◆ **EXERCISE BRIEF**: Using the records below, give again exactly the lines from the line that contains "(e.kind = 1" through the line that contains "(s.dev.chanUsed sg.channel = true", both ends included, and only those.

◆ **ENTRIES SUPPLIED**:
/-- A slot's DEGRADED bit clears when its HEART reports the committed generation (R220). -/
def Dev.degradedHeart (d : Dev) (h : Heard) : Dev :=
  if d.stand.degGen.any (fun q => q.1 == h.slot && q.2 == h.genCur) then
    (d.put F.STAND_DEGRADED_MAP (setB (d.get F.STAND_DEGRADED_MAP) h.slot false)).onStand fun z => { z with
      degGen := z.degGen.filter (fun q => q.1 != h.slot) }
  else d

/-- A ROOT HEART (R207, R210, R212, R327). -/
def Dev.rootHeart (d : Dev) (h : Heard) : Dev :=
  let e := d.get F.STAND_EPOCH_EPOCH
  if later32 h.epoch e then
    let d := d.onStand fun z => { z with lastRoot := some d.t, quiet := false }
    if d.stand.map.isSome then d.revenant h.epoch else d
  else if h.epoch = e then
    if d.get F.STAND_STAT_ROLE = 1 then (if h.id < d.selfId then d.revenant e else d)
    else d.onStand fun z => { z with lastRoot := some d.t, quiet := false }
  else d

/-- HEART_RECEIVE: on whichever port it arrives (R207). A HEART of the parent stand only tells its epoch (R227). -/
def heartReceive (p : Nat) (fl : Flit) (d : Dev) : Dev :=
  let b := fl.payload
  if leAt b 0 1 ≠ 1 ∨ d.bit (F.LINK_P_STAT_MISWIRED.at p) then d
  else if p = 2 ∧ d.get F.LINK_HP_STAT_MODE_ACT = 1 then
    if leAt b 1 1 % 8 = 1 ∧ ¬ (leAt b 1 1).testBit 3 then
      d.onStand fun z => { z with parent := z.parent.map (fun q => if later32 (leAt b 4 4) q.epoch then { q with epoch := leAt b 4 4 } else q) }
    else d
  else if leAt b 8 8 = d.selfId ∨ !d.bit F.STAND_CTL_EN then d
  else
    let h := heardOfFlit d p b
    let before := d.stand.heard.find? (fun x => x.id == h.id && x.subroot == h.subroot)
    let d := d.onStand fun z => { z with heard := h :: z.heard.filter (fun x => !(x.id == h.id && x.subroot == h.subroot)) }
    let d := if d.inStand then (d.countRevenant h before).degradedHeart h else d
    let d := if h.role = 1 ∧ ¬ h.subroot ∧ d.inStand then d.rootHeart h else d
    let d := if h.slot < 32 ∧ d.inStand then d.put F.STAND_ALIVE_MAP (setB (d.get F.STAND_ALIVE_MAP) h.slot true) else d
    if h.role = 1 then d.putBit F.STAND_STAT_ROOT_SILENT (d.bit F.STAND_STAT_ROOT_SILENT && d.stand.lastRoot != some d.t) else d

/-- HEART_RECEIVE. -/
def execHeartReceive (q : Port) (fl : Flit) (s : State) : Host.Outcome State Fault Refusal :=
  .next (s.onDev (heartReceive q.idx fl))

/-! ### Routes the root issues (R188, R191) -/

/-- The root issues its ring order and its branches, with a new version. -/
def Dev.sendRoutes (d : Dev) (order : List Nat) : Dev :=
  let v := (d.get F.LINK_ROUTE_VER_VER + 1) % 65536
  let packed := order.zipIdx.foldl (fun a q => a + q.1 % 64 * 64 ^ q.2) 0
  let ring := [0x10] ++ leBytes 1 order.length ++ leBytes 1 (b2n d.link.closed) ++ [0] ++ leBytes 2 v ++ [0, 0] ++ leBytes 24 packed
  let br := d.link.branches
  let bp := br.zipIdx.foldl (fun a q => a + (q.1.1 % 64 + 64 * (q.1.2 % 64)) * 4096 ^ q.2) 0
  let d := routeRing ⟨8, d.ownSlot, 0, 0, 7, slice ring 0 28⟩ d
  let d := d.bcast 8 3 ring
  if br.isEmpty then d
  else
    let b := [0x11] ++ leBytes 1 br.length ++ [0, 0] ++ leBytes 2 v ++ [0, 0] ++ leBytes 24 bp
    let d := routeRing ⟨8, d.ownSlot, 0, 0, 7, slice b 0 28⟩ d
    d.bcast 8 3 b

/-- The ring order turned so that a slot comes first, if it stands in it. -/
def turned (l : List Nat) (s : Nat) : List Nat :=
  match l.findIdx? (· == s) with | some i => l.drop i ++ l.take i | none => l

/-- A slot that is heard reports a hop up that is marked cut: the root lists it again (R191). -/
def Dev.relist (d : Dev) : Dev :=
  let up (q : Nat × Nat) : Bool :=
    if q.1 = d.ownSlot then d.portState q.2 == 4
    else d.heardNow q.1 && (match d.heardOf q.1 with | some h => h.ports / 4 ^ q.2 % 4 == 1 | none => false)
  if d.link.cuts.any up then d.sendRoutes d.link.order else d

/-! ### Membership (R203, R206, R208, R211, R213) -/

/-- A slot is silent (R208): no HEART for its limit, counted from when the map came into force if it was never heard. -/
def Dev.silent (d : Dev) (m : StandMap) (s : Nat) : Bool :=
  let lim := d.standMs (if (mapEnt m s).kind = 3 then F.STAND_TIMING_SUB_DEAD_MS else F.STAND_TIMING_DEAD_MS)
  let last := match d.heardOf s with | some h => h.t | none => d.stand.since
  decide (last + lim ≤ d.t)

/-- The death of a slot in a map (R208): vacated, its lowest live standby promoted, the others re-covering. -/
def mapDeath (d : Dev) (dead : List Nat) (m : StandMap) (s : Nat) : StandMap :=
  let e := mapEnt m s
  let m1 := mapPut m s { e with kind := 4, cover := 0xFF }
  if e.kind ≠ 1 then m1
  else
    match (mapSlots m1 (fun x => x.kind == 2 && x.cover == s)).find? (fun t => !dead.contains t && (t == d.ownSlot || d.heardNow t)) with
    | none => m1
    | some p =>
      let m2 := mapPut m1 p { mapEnt m1 p with kind := 1, cover := 0xFF }
      { m2 with ents := m2.ents.map (fun x => if x.kind = 2 ∧ x.cover = s then { x with cover := p } else x) }

/-- The deaths of an evaluation, under one epoch change (R136, R208). -/
def Dev.deaths (d : Dev) : Dev :=
  match d.stand.map with
  | none => d
  | some m =>
    let dead := (assignedOf m).filter (fun s => s != d.ownSlot && d.silent m s)
    if dead.isEmpty || !d.quorumNow then d
    else
      let m' := dead.foldl (mapDeath d dead) m
      let d := d.onStand fun z => { z with
        tokHolder := match z.tokHolder with | some (h, t) => if dead.contains h then none else some (h, t) | none => none
        tokQueue := z.tokQueue.filter (fun q => !dead.contains q.2) }
      let d := d.epochChange m' (ofBits dead)
      dead.foldl (fun d s => (d.inc F.STAND_DEATHS_CNT).event 0x0D01 { elem := s, arg0 := d.get F.STAND_DEATHS_CNT }) d

/-- A map of STAND_MAP_SET is applied at the evaluation, after the deaths, under its own epoch change (R208, R220, R226). -/
def Dev.applyMapWait (d : Dev) : Dev :=
  match d.stand.mapWait with
  | none => d
  | some (k, m) =>
    let d := (d.onStand fun z => { z with mapWait := none, degGen := [] }).epochChange m 0
    let d := d.trimReset.put F.STAND_DEGRADED_MAP 0
    let d := if d.link.order.contains m.root then d else d.onLink fun z => { z with order := [m.root], closed := false, branches := [], cuts := [] }
    let d := if d.link.order.length = 1 then d.reroute else d
    d.completeK k St.ok 0 (d.get F.STAND_EPOCH_EPOCH)

/-- The slot that a re-admitted standby covers: the imaging slot that holds most of its old region, or the vacated slot (R211). -/
def readmitCover (d : Dev) (m : StandMap) (s : Nat) : Nat :=
  let e := mapEnt m s
  let overT (t : Nat) : Nat :=
    let x := mapEnt m t
    Nat.min (e.col0 + d.colsOf s) (x.col0 + d.colsOf t) - Nat.max e.col0 x.col0
  let best := (mapSlots m (fun x => x.kind == 1 && x.chan == e.chan)).foldl (fun (b : Option Nat) t =>
    if overT t = 0 then b else match b with | none => some t | some y => if overT y < overT t then some t else b) none
  best.getD s

/-- Bindings and admissions of an evaluation: the map they give (R203, R211). -/
def Dev.binds (d : Dev) (m : StandMap) : StandMap :=
  let now (h : Heard) : Bool := decide (d.t < h.t + d.standMs F.STAND_TIMING_DEAD_MS)
  let pass (h : Heard) : Bool := h.role == 0 || (h.role == 5 && h.clr == 2 && d.bit F.STAND_CTL_READMIT)
  (d.stand.heard.reverse.filter now).foldl (fun m h =>
    if h.subroot then
      if h.level = m.level + 1 ∧ (slotOfHeart m h.id h.level true).isNone then
        match (mapSlots m (fun e => e.kind == 3 && e.id == 0)).head? with
        | some s => mapPut m s { mapEnt m s with id := h.id }
        | none => m
      else m
    else if !pass h then m
    else
      match slotOfId m h.id with
      | some s =>
        if h.role = 5 ∧ (mapEnt m s).kind = 4 then mapPut m s { mapEnt m s with kind := 2, cover := readmitCover d m s } else m
      | none =>
        match (mapSlots m (fun e => (e.kind == 1 || e.kind == 2) && e.id == 0)).head? with
        | some s => mapPut m s { mapEnt m s with id := h.id }
        | none => m) m

/-- MEMBERSHIP_EVALUATION: the root's, every 1 ms at its HEART ticks (R208). -/
def membership (d : Dev) : Dev :=
  if d.t % 100000 ≠ 0 then d
  else if !d.inStand || !d.isRoot then d.applyMapWait
  else if d.stand.quiet then d
  else
    let d := d.standLive
    let d := (d.deaths).applyMapWait.relist
    match d.stand.map with
    | some m => if d.quorumNow ∧ d.binds m ≠ m then d.epochChange (d.binds m) 0 else d
    | none => d
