/-- A command that can change flash: the end of a background write (R77, R278), a plate that takes a region whose own copy is still
on its way to flash (R77), and a reset, which ends such writes (R320). A register write, or start-up with its stored registers, can ask
for a reset. -/
def writesFlash : Instr → Bool
  | .plateWrite .. | .factoryPlateRestore .. | .plateAccepted .. | .prepare .. | .vote .. | .commit .. | .authReceive ..
  | .platePersistDone .. | .flashWriteDone .. | .powerOnResetRelease .. | .brownout | .resetN .. | .sysRstWarm | .registerWrite ..
  | .highWordWrite .. | .spiWriteWord .. | .startUpStep .. => true
  | _ => false

/-- A command that can change the Keep: a page write, and the replay at start-up (R280, R282). -/
def writesKeep : Instr → Bool
  | .keepPageWriteDone .. | .startUpStep .. => true
  | _ => false

/-- A command that can change QDR: writes of plates and curves, returned data staged in QDR (R261), the application of a group
command, window writes, scrubbing and reloads, a functional read whose word is corrected (R272), a proof's plate, what takes effect at
a boundary, resets and start-up. -/
def writesQdr : Instr → Bool
  | .logRead .. | .keepRead .. | .flashRead .. | .standQuery .. | .plateWrite .. | .plateCommit .. | .factoryPlateRestore ..
  | .prepare .. | .vote .. | .commit .. | .authReceive .. | .tableWindowRead .. | .tableWindowWrite .. | .registerWrite ..
  | .highWordWrite .. | .spiWriteWord .. | .scrubSweep .. | .scrubForcedCycle .. | .tableWordReload .. | .plateAccepted ..
  | .slotPacketArrival .. | .slotAtTap4 .. | .samplesAccumulated .. | .captureFrameDone .. | .segmentReceive .. | .mergeWaitExpiry ..
  | .recordStaged .. | .frameBoundary .. | .powerOnResetRelease .. | .brownout | .resetN .. | .sysRstWarm | .startUpStep .. => true
  | _ => false

/-- The flash bytes, address and number, that a background write which is no plate may change when it succeeds (R277, R278). -/
def FlashWhat.area (d : Dev) : FlashWhat → Nat × Nat
  | .plate _ _ _ => (0, 0)
  | .stipple _ i _ => (stFlash i, 0x00290000)
  | .curve _ i bs => (curveFlash i, bs.length)
  | .geometry bs => (geoFlash (d.nextSlot 3 0), Nat.max 0x80000 bs.length)
  | .profile _ id _ => (profFlash id (d.nextSlot 4 id), 0x4000)
  | .boot bs => (bootFlash (d.nextSlot 5 0), Nat.max 0x80000 bs.length)
  | .bootClear => (bootFlash 0, 0x100000)
  | .fwChunk _ b o bs _ => if o = 0 then (fwFlash b, Nat.max 0x1000000 bs.length) else (fwFlash b + o, bs.length)
  | .erase _ a n => (a, n)
  | .archive => (0, 0)

end Sys2Proof.Machine
end

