/-- Group commands in two phases (R216 to R220, R259, R260): a target votes and reserves, the root gathers votes and results, and each
side ends what it waits for. -/
def Obligations.GroupEventsComplete : Prop :=
  ∀ (s : State),
    (∀ (fl : Flit) data, leAt fl.payload 0 1 = 3 → s.dev.inStand = true → s.dev.isRoot = false → (leAt data 0 4).testBit s.dev.ownSlot = true →
      Answers (.prepare fl data) s (fun t => t.dev.stand.resv =
        if prepareCheck s (slice data 4 64) (data.drop 68) = 0 then some ⟨leAt fl.payload 2 2, slice data 4 64, data.drop 68, s.dev.t⟩
        else s.dev.stand.resv)) ∧
    (∀ (fl : Flit) data, s.dev.inStand = true → s.dev.isRoot = false → leAt fl.payload 0 1 = s.dev.ownSlot →
      Answers (.authReceive fl data) s (fun t =>
        let c : Cmd := ⟨s.dev.sec.nextK, slice data 0 64, 0xFFFF, .group (leAt fl.payload 1 1), data.drop 64, true, true, true, s.dev.t⟩
        let r := critCheck s.dev c (!(c.op == 0x8009 || c.op == 0x800A))
        t.dev.stand.resv =
          if r.2 = none ∧ prepareCheck { s with dev := r.1 } (slice data 0 64) (data.drop 64) = 0 then
            some ⟨leAt fl.payload 1 1, slice data 0 64, data.drop 64, s.dev.t⟩
          else s.dev.stand.resv)) ∧
    (∀ (fl : Flit) g, s.dev.stand.group = some g → leAt fl.payload 0 1 = 4 → s.dev.isRoot = true → g.phase = 1 →
      txnEq g.entry g.txn (leAt fl.payload 2 2) = true → g.mask.testBit fl.src = true → g.votes.any (fun v => v.slot == fl.src) = false →
      g.votes.all (fun v => v.ok) = true →
      (leAt fl.payload 4 1 % 2 = 1 → (∃ i ∈ bitsOf 32 g.mask, i ≠ fl.src ∧ g.votes.any (fun v => v.slot == i) = false) →
        Answers (.vote fl) s (fun t => t.dev.stand.group = some { g with votes := g.votes ++ [⟨fl.src, true, leAt fl.payload 5 1,
          leAt fl.payload 6 4, leAt fl.payload 10 4, leAt fl.payload 14 8, leAt fl.payload 22 2⟩] })) ∧
      (leAt fl.payload 4 1 % 2 = 0 → Answers (.vote fl) s (fun t =>
        t.dev.stand.group = none ∧ t.dev.get F.STAND_GRP_STAT_PHASE = 3 ∧ t.dev.get F.STAND_GRP_STAT_RESULT = 2))) ∧
    (∀ g, s.dev.stand.group = some g → g.phase = 1 → g.t0 + s.dev.get F.STAND_TIMING_PREP_MS * msT ≤ s.dev.t → Answers .prepTimeout s (fun t =>
      t.dev.stand.group = none ∧ t.dev.get F.STAND_GRP_STAT_PHASE = 3 ∧ t.dev.get F.STAND_GRP_STAT_RESULT = 2)) ∧
    (∀ (fl : Flit) r, s.dev.stand.group = none → s.dev.stand.resv = some r → leAt fl.payload 0 1 = 5 →
      txnEq r.entry r.txn (leAt fl.payload 2 2) = true → Answers (.commit fl) s (fun t => t.dev.stand.resv = none)) ∧
    (∀ (fl : Flit) r, s.dev.stand.resv = some r → leAt fl.payload 0 1 = 6 → txnEq r.entry r.txn (leAt fl.payload 2 2) = true →
      Answers (.abort fl) s (fun t => t.dev.stand.resv = none)) ∧
    (∀ (fl : Flit) g, s.dev.stand.group = some g → leAt fl.payload 0 1 = 7 → s.dev.isRoot = true → g.phase = 2 →
      txnEq g.entry g.txn (leAt fl.payload 2 2) = true → g.mask.testBit fl.src = true → (g.okMap ||| g.failMap).testBit fl.src = false → fl.src < 32 →
      (leAt fl.payload 4 1 = 0 → Answers (.done fl) s (fun t => (t.dev.get F.STAND_GRP_OK_MAP).testBit fl.src = true ∧
        (t.dev.get F.STAND_DEGRADED_MAP).testBit fl.src = false)) ∧
      (leAt fl.payload 4 1 ≠ 0 → Answers (.done fl) s (fun t => (t.dev.get F.STAND_GRP_FAIL_MAP).testBit fl.src = true ∧
        (t.dev.get F.STAND_DEGRADED_MAP).testBit fl.src = true))) ∧
    (∀ g i, s.dev.stand.group = some g → g.phase = 2 → Nat.max g.t0 g.tc + s.dev.get F.STAND_TIMING_COMMIT_MS * msT ≤ s.dev.t → i < 32 →
      g.mask.testBit i = true → (g.okMap ||| g.failMap).testBit i = false → Answers .commitTimeout s (fun t =>
        (t.dev.get F.STAND_GRP_FAIL_MAP).testBit i = true)) ∧
    (∀ r, s.dev.stand.group = none → s.dev.stand.resv = some r → r.t0 + s.dev.get F.STAND_TIMING_COMMIT_MS * msT ≤ s.dev.t → Answers .commitTimeout s (fun t =>
      t.dev.stand.resv = none))

/-- Merging, trims and the token at the root (R136, R205, R217, R221 to R223, R226). -/
def Obligations.MergeEventsComplete : Prop :=
  ∀ (s : State),
    (∀ (sg : Segment) reads, s.dev.inStand = true → s.dev.isRoot = true → sg.whole = false → Answers (.segmentReceive sg reads) s (fun t =>
      t.dev.get F.STAND_MERGE_INCOMP_CNT = Nat.min (2 ^ F.STAND_MERGE_INCOMP_CNT.w - 1) (s.dev.get F.STAND_MERGE_INCOMP_CNT + 1) ∧
      t.dev.stand.merge = s.dev.stand.merge)) ∧
    (∀ (sg : Segment) reads e, s.dev.inStand = true → s.dev.isRoot = true → sg.whole = true → s.dev.ent sg.slot = some e →
      (e.kind = 1 ∨ e.kind = 2 ∨ e.kind = 3) → s.dev.failed sg.slot = false →
      (s.dev.chanUsed sg.channel = true → 0 ≤ sdiff (s.dev.chan sg.channel).fin sg.web.toNat) →
      s.dev.stand.merge.find? (fun l => l.chan == sg.channel && l.web == sg.web.toNat) = none → Answers (.segmentReceive sg reads) s (fun t =>
        (sg.slot, sg.px.length) ∈ t.dev.stand.cols ∧ t.dev.get F.STAND_MERGE_DUP_CNT = s.dev.get F.STAND_MERGE_DUP_CNT)) ∧
    (∀ c l reads, s.dev.inStand = true → s.dev.isRoot = true → c < 16 → s.dev.firstLine c = some l →
      l.t0 + s.dev.get F.STAND_MERGE_CTL_WAIT * 100 * usT ≤ s.dev.t → Answers (.mergeWaitExpiry reads) s (fun t =>
        ∀ x ∈ t.dev.stand.merge, ¬ (x.chan = l.chan ∧ x.web = l.web))) ∧
    Answers .trimReset s (fun t => t.dev.stand.seams = [] ∧ t.dev.get F.STAND_SEAM_AT_LIMIT_MAP = 0 ∧
      ∀ i < 32, t.dev.get (F.STAND_TRIM_OFS.at i) = 0 ∧ t.dev.get (F.STAND_TRIM_GAIN.at i) = 0) ∧
    (∀ h b, s.dev.stand.tokHolder = some (h, b) → s.dev.isRoot = true → h ≠ s.dev.ownSlot → b + 100 * msT ≤ s.dev.t →
      (∀ x, s.dev.heardOf h = some x → x.flags.testBit 2 = false ∨ x.t < b) → Answers .tokenWithdraw s (fun t => t.dev.stand.tokHolder = none)) ∧
    (∀ b, s.dev.bit F.LINK_TS_STAT_HOLDOVER = true → s.dev.bit F.LINK_TS_STAT_LOCKED = false → s.dev.link.holdT = some b → b + s.dev.get F.STAND_HOLD_HOLD_MS * msT ≤ s.dev.t →
      Answers .segmentHoldLimit s (fun t => t.dev.bit F.STAND_STAT_TIME_OK = false))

◆ **SOLUTION**:
      (e.kind = 1 ∨ e.kind = 2 ∨ e.kind = 3) → s.dev.failed sg.slot = false →
      (s.dev.chanUsed sg.channel = true → 0 ≤ sdiff (s.dev.chan sg.channel).fin sg.web.toNat) →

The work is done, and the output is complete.